Protective Coverings of the Brain

Brain is enveloped in three connective tissue membranes, the meninges lies between nervous tissue and bone .The outer most is dura mater, the middle is arachnoid mater and the inner most is pia mater. These are also present to protect the brain and provide a structural framework for arteries, vein and dura sinuses. In the cranial cavity dura mater consist of two layers-an outer periosteal layer and inner meningeal layer [2].

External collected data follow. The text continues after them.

-- ==== Sys2Proof/Laws/State.lean ====
section
/-! SUPPORT. One lemma per field of `State` per basic update, so that no proof unfolds a record update. -/

namespace Sys2Proof.Machine

section
variable (s : State)

/-! the start bits (R28) -/

@[simp] theorem setStarted_endian : (setStarted s).endian = s.endian := rfl
@[simp] theorem setStarted_key : (setStarted s).key = s.key := rfl
@[simp] theorem setStarted_keyEn : (setStarted s).keyEn = s.keyEn := rfl
@[simp] theorem setStarted_srcLen : (setStarted s).srcLen = s.srcLen := rfl
@[simp] theorem setStarted_dstCap : (setStarted s).dstCap = s.dstCap := rfl
@[simp] theorem setStarted_busy : (setStarted s).busy = true := rfl
@[simp] theorem setStarted_done : (setStarted s).done = false := rfl
@[simp] theorem setStarted_result : (setStarted s).result = s.result := rfl
@[simp] theorem setStarted_code : (setStarted s).code = s.code := rfl
@[simp] theorem setStarted_lat : (setStarted s).lat = s.lat := rfl
@[simp] theorem setStarted_eng : (setStarted s).eng = s.eng := rfl
@[simp] theorem setStarted_src : (setStarted s).src = s.src := rfl
@[simp] theorem setStarted_dst : (setStarted s).dst = s.dst := rfl
@[simp] theorem setStarted_srcBase : (setStarted s).srcBase = s.srcBase := rfl
@[simp] theorem setStarted_dstBase : (setStarted s).dstBase = s.dstBase := rfl
@[simp] theorem setStarted_params : (setStarted s).params = s.params := rfl
@[simp] theorem setStarted_inputs : (setStarted s).inputs = s.inputs := rfl
@[simp] theorem setStarted_lastRead : (setStarted s).lastRead = s.lastRead := rfl
@[simp] theorem setStarted_freeCount : (setStarted s).freeCount = s.freeCount := rfl

/-! the end bits (R28) -/

@[simp] theorem setEnded_endian : (setEnded s).endian = s.endian := rfl
@[simp] theorem setEnded_key : (setEnded s).key = s.key := rfl
@[simp] theorem setEnded_keyEn : (setEnded s).keyEn = s.keyEn := rfl
@[simp] theorem setEnded_srcLen : (setEnded s).srcLen = s.srcLen := rfl
@[simp] theorem setEnded_dstCap : (setEnded s).dstCap = s.dstCap := rfl
@[simp] theorem setEnded_busy : (setEnded s).busy = false := rfl
@[simp] theorem setEnded_done : (setEnded s).done = true := rfl
@[simp] theorem setEnded_result : (setEnded s).result = s.result := rfl
@[simp] theorem setEnded_code : (setEnded s).code = s.code := rfl
@[simp] theorem setEnded_lat : (setEnded s).lat = s.lat := rfl
@[simp] theorem setEnded_eng : (setEnded s).eng = s.eng := rfl
@[simp] theorem setEnded_src : (setEnded s).src = s.src := rfl
@[simp] theorem setEnded_dst : (setEnded s).dst = s.dst := rfl
@[simp] theorem setEnded_srcBase : (setEnded s).srcBase = s.srcBase := rfl
@[simp] theorem setEnded_dstBase : (setEnded s).dstBase = s.dstBase := rfl
@[simp] theorem setEnded_params : (setEnded s).params = s.params := rfl
@[simp] theorem setEnded_inputs : (setEnded s).inputs = s.inputs := rfl
@[simp] theorem setEnded_lastRead : (setEnded s).lastRead = s.lastRead := rfl
@[simp] theorem setEnded_freeCount : (setEnded s).freeCount = s.freeCount := rfl

/-! the latches (R30) -/

@[simp] theorem latch_endian : (latch s).endian = s.endian := rfl
@[simp] theorem latch_key : (latch s).key = s.key := rfl
@[simp] theorem latch_keyEn : (latch s).keyEn = s.keyEn := rfl
@[simp] theorem latch_srcLen : (latch s).srcLen = s.srcLen := rfl
@[simp] theorem latch_dstCap : (latch s).dstCap = s.dstCap := rfl
@[simp] theorem latch_busy : (latch s).busy = s.busy := rfl
@[simp] theorem latch_done : (latch s).done = s.done := rfl
@[simp] theorem latch_result : (latch s).result = s.result := rfl
@[simp] theorem latch_code : (latch s).code = s.code := rfl
@[simp] theorem latch_lat : (latch s).lat = ⟨s.endian, s.key, s.keyEn, s.srcLen, s.dstCap⟩ := rfl
@[simp] theorem latch_eng : (latch s).eng = s.eng := rfl
@[simp] theorem latch_src : (latch s).src = s.src := rfl
@[simp] theorem latch_dst : (latch s).dst = s.dst := rfl
@[simp] theorem latch_srcBase : (latch s).srcBase = s.srcBase := rfl
@[simp] theorem latch_dstBase : (latch s).dstBase = s.dstBase := rfl
@[simp] theorem latch_params : (latch s).params = s.params := rfl
@[simp] theorem latch_inputs : (latch s).inputs = s.inputs := rfl
@[simp] theorem latch_lastRead : (latch s).lastRead = s.lastRead := rfl
@[simp] theorem latch_freeCount : (latch s).freeCount = s.freeCount := rfl

/-! the start of a command (R22, R30) -/

@[simp] theorem startCommand_endian (code : Word) : (startCommand code s).endian = s.endian := rfl
@[simp] theorem startCommand_key (code : Word) : (startCommand code s).key = s.key := rfl
@[simp] theorem startCommand_keyEn (code : Word) : (startCommand code s).keyEn = s.keyEn := rfl
@[simp] theorem startCommand_srcLen (code : Word) : (startCommand code s).srcLen = s.srcLen := rfl
@[simp] theorem startCommand_dstCap (code : Word) : (startCommand code s).dstCap = s.dstCap := rfl
@[simp] theorem startCommand_busy (code : Word) : (startCommand code s).busy = true := rfl
@[simp] theorem startCommand_done (code : Word) : (startCommand code s).done = false := rfl
@[simp] theorem startCommand_result (code : Word) : (startCommand code s).result = s.result := rfl
@[simp] theorem startCommand_code (code : Word) : (startCommand code s).code = some code := rfl
@[simp] theorem startCommand_lat (code : Word) : (startCommand code s).lat = ⟨s.endian, s.key, s.keyEn, s.srcLen, s.dstCap⟩ := rfl
@[simp] theorem startCommand_eng (code : Word) : (startCommand code s).eng = s.eng := rfl
@[simp] theorem startCommand_src (code : Word) : (startCommand code s).src = s.src := rfl
@[simp] theorem startCommand_dst (code : Word) : (startCommand code s).dst = s.dst := rfl
@[simp] theorem startCommand_srcBase (code : Word) : (startCommand code s).srcBase = s.srcBase := rfl
@[simp] theorem startCommand_dstBase (code : Word) : (startCommand code s).dstBase = s.dstBase := rfl
@[simp] theorem startCommand_params (code : Word) : (startCommand code s).params = s.params := rfl
@[simp] theorem startCommand_inputs (code : Word) : (startCommand code s).inputs = s.inputs := rfl
@[simp] theorem startCommand_lastRead (code : Word) : (startCommand code s).lastRead = s.lastRead := rfl
@[simp] theorem startCommand_freeCount (code : Word) : (startCommand code s).freeCount = s.freeCount := rfl

/-! one DST byte (R10) -/

@[simp] theorem setDst_endian (i : Nat) (v : Byte) : (s.setDst i v).endian = s.endian := rfl
@[simp] theorem setDst_key (i : Nat) (v : Byte) : (s.setDst i v).key = s.key := rfl
@[simp] theorem setDst_keyEn (i : Nat) (v : Byte) : (s.setDst i v).keyEn = s.keyEn := rfl
@[simp] theorem setDst_srcLen (i : Nat) (v : Byte) : (s.setDst i v).srcLen = s.srcLen := rfl
@[simp] theorem setDst_dstCap (i : Nat) (v : Byte) : (s.setDst i v).dstCap = s.dstCap := rfl
@[simp] theorem setDst_busy (i : Nat) (v : Byte) : (s.setDst i v).busy = s.busy := rfl
@[simp] theorem setDst_done (i : Nat) (v : Byte) : (s.setDst i v).done = s.done := rfl
@[simp] theorem setDst_result (i : Nat) (v : Byte) : (s.setDst i v).result = s.result := rfl
@[simp] theorem setDst_code (i : Nat) (v : Byte) : (s.setDst i v).code = s.code := rfl
@[simp] theorem setDst_lat (i : Nat) (v : Byte) : (s.setDst i v).lat = s.lat := rfl
@[simp] theorem setDst_eng (i : Nat) (v : Byte) : (s.setDst i v).eng = s.eng := rfl
@[simp] theorem setDst_src (i : Nat) (v : Byte) : (s.setDst i v).src = s.src := rfl
@[simp] theorem setDst_dst (i : Nat) (v : Byte) : (s.setDst i v).dst = s.dst.set i v := rfl
@[simp] theorem setDst_srcBase (i : Nat) (v : Byte) : (s.setDst i v).srcBase = s.srcBase := rfl
@[simp] theorem setDst_dstBase (i : Nat) (v : Byte) : (s.setDst i v).dstBase = s.dstBase := rfl
@[simp] theorem setDst_params (i : Nat) (v : Byte) : (s.setDst i v).params = s.params := rfl
@[simp] theorem setDst_inputs (i : Nat) (v : Byte) : (s.setDst i v).inputs = s.inputs := rfl
@[simp] theorem setDst_lastRead (i : Nat) (v : Byte) : (s.setDst i v).lastRead = s.lastRead := rfl
@[simp] theorem setDst_freeCount (i : Nat) (v : Byte) : (s.setDst i v).freeCount = s.freeCount := rfl

/-! unspecified DST bytes (R251) -/

@[simp] theorem freeDst_endian (n : Nat) : (s.freeDst n).endian = s.endian := rfl
@[simp] theorem freeDst_key (n : Nat) : (s.freeDst n).key = s.key := rfl
@[simp] theorem freeDst_keyEn (n : Nat) : (s.freeDst n).keyEn = s.keyEn := rfl
@[simp] theorem freeDst_srcLen (n : Nat) : (s.freeDst n).srcLen = s.srcLen := rfl
@[simp] theorem freeDst_dstCap (n : Nat) : (s.freeDst n).dstCap = s.dstCap := rfl
@[simp] theorem freeDst_busy (n : Nat) : (s.freeDst n).busy = s.busy := rfl
@[simp] theorem freeDst_done (n : Nat) : (s.freeDst n).done = s.done := rfl
@[simp] theorem freeDst_result (n : Nat) : (s.freeDst n).result = s.result := rfl
@[simp] theorem freeDst_code (n : Nat) : (s.freeDst n).code = s.code := rfl
@[simp] theorem freeDst_lat (n : Nat) : (s.freeDst n).lat = s.lat := rfl
@[simp] theorem freeDst_eng (n : Nat) : (s.freeDst n).eng = s.eng := rfl
@[simp] theorem freeDst_src (n : Nat) : (s.freeDst n).src = s.src := rfl
@[simp] theorem freeDst_dst (n : Nat) : (s.freeDst n).dst = s.dst.setPrefix n (fun i => Config.freeByte (s.freeCount + i)) := rfl
@[simp] theorem freeDst_srcBase (n : Nat) : (s.freeDst n).srcBase = s.srcBase := rfl
@[simp] theorem freeDst_dstBase (n : Nat) : (s.freeDst n).dstBase = s.dstBase := rfl
@[simp] theorem freeDst_params (n : Nat) : (s.freeDst n).params = s.params := rfl
@[simp] theorem freeDst_inputs (n : Nat) : (s.freeDst n).inputs = s.inputs := rfl
@[simp] theorem freeDst_lastRead (n : Nat) : (s.freeDst n).lastRead = s.lastRead := rfl
@[simp] theorem freeDst_freeCount (n : Nat) : (s.freeDst n).freeCount = s.freeCount + n := rfl

/-! the internal registers forgotten (R42) -/

@[simp] theorem forgetInternal_endian : (forgetInternal s).endian = s.endian := rfl
@[simp] theorem forgetInternal_key : (forgetInternal s).key = s.key := rfl
@[simp] theorem forgetInternal_keyEn : (forgetInternal s).keyEn = s.keyEn := rfl
@[simp] theorem forgetInternal_srcLen : (forgetInternal s).srcLen = s.srcLen := rfl
@[simp] theorem forgetInternal_dstCap : (forgetInternal s).dstCap = s.dstCap := rfl
@[simp] theorem forgetInternal_busy : (forgetInternal s).busy = s.busy := rfl
@[simp] theorem forgetInternal_done : (forgetInternal s).done = s.done := rfl
@[simp] theorem forgetInternal_result : (forgetInternal s).result = s.result := rfl
@[simp] theorem forgetInternal_code : (forgetInternal s).code = s.code := rfl
@[simp] theorem forgetInternal_lat : (forgetInternal s).lat = Latches.free s.freeCount := rfl
@[simp] theorem forgetInternal_eng : (forgetInternal s).eng = Engine.free s.freeCount := rfl
@[simp] theorem forgetInternal_src : (forgetInternal s).src = s.src := rfl
@[simp] theorem forgetInternal_dst : (forgetInternal s).dst = s.dst := rfl
@[simp] theorem forgetInternal_srcBase : (forgetInternal s).srcBase = s.srcBase := rfl
@[simp] theorem forgetInternal_dstBase : (forgetInternal s).dstBase = s.dstBase := rfl
@[simp] theorem forgetInternal_params : (forgetInternal s).params = s.params := rfl
@[simp] theorem forgetInternal_inputs : (forgetInternal s).inputs = s.inputs := rfl
@[simp] theorem forgetInternal_lastRead : (forgetInternal s).lastRead = s.lastRead := rfl
@[simp] theorem forgetInternal_freeCount : (forgetInternal s).freeCount = s.freeCount + 7 := rfl

/-! the end of a command (R283) -/

@[simp] theorem endCommand_endian (r : ResultWord) : (endCommand r s).endian = s.endian := rfl
@[simp] theorem endCommand_key (r : ResultWord) : (endCommand r s).key = s.key := rfl
@[simp] theorem endCommand_keyEn (r : ResultWord) : (endCommand r s).keyEn = s.keyEn := rfl
@[simp] theorem endCommand_srcLen (r : ResultWord) : (endCommand r s).srcLen = s.srcLen := rfl
@[simp] theorem endCommand_dstCap (r : ResultWord) : (endCommand r s).dstCap = s.dstCap := rfl
@[simp] theorem endCommand_busy (r : ResultWord) : (endCommand r s).busy = false := rfl
@[simp] theorem endCommand_done (r : ResultWord) : (endCommand r s).done = true := rfl
@[simp] theorem endCommand_result (r : ResultWord) : (endCommand r s).result = r := rfl
@[simp] theorem endCommand_code (r : ResultWord) : (endCommand r s).code = none := rfl
@[simp] theorem endCommand_lat (r : ResultWord) : (endCommand r s).lat = Latches.free s.freeCount := rfl
@[simp] theorem endCommand_eng (r : ResultWord) : (endCommand r s).eng = Engine.free s.freeCount := rfl
@[simp] theorem endCommand_src (r : ResultWord) : (endCommand r s).src = s.src := rfl
@[simp] theorem endCommand_dst (r : ResultWord) : (endCommand r s).dst = s.dst := rfl
@[simp] theorem endCommand_srcBase (r : ResultWord) : (endCommand r s).srcBase = s.srcBase := rfl
@[simp] theorem endCommand_dstBase (r : ResultWord) : (endCommand r s).dstBase = s.dstBase := rfl
@[simp] theorem endCommand_params (r : ResultWord) : (endCommand r s).params = s.params := rfl
@[simp] theorem endCommand_inputs (r : ResultWord) : (endCommand r s).inputs = s.inputs := rfl
@[simp] theorem endCommand_lastRead (r : ResultWord) : (endCommand r s).lastRead = s.lastRead := rfl
@[simp] theorem endCommand_freeCount (r : ResultWord) : (endCommand r s).freeCount = s.freeCount + 7 := rfl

In some places the two layer of dura are separated by dural sinuses, spaces that collect the blood that has circulated through brain. Two major dural sinuses are the superior sagital sinus found just under the cranium and the transverse sinus which runs horizontally from the rear of the head towards each ear. These sinuses meet like an inverted T at back of the brain ultimately into the internal jugular veins of the neck [3].

Memory

Memory is not unitary in nature, but is actually aided by multiple memory systems present in different regions of the brain. Memories are also classified according to time: from short-term memory, lasting only seconds or minutes, to long-term memory, lasting months or years. Research of the neurobiological basis of memory supports a clear distinction between the declarative and non- declarative memory systems (Figure 1).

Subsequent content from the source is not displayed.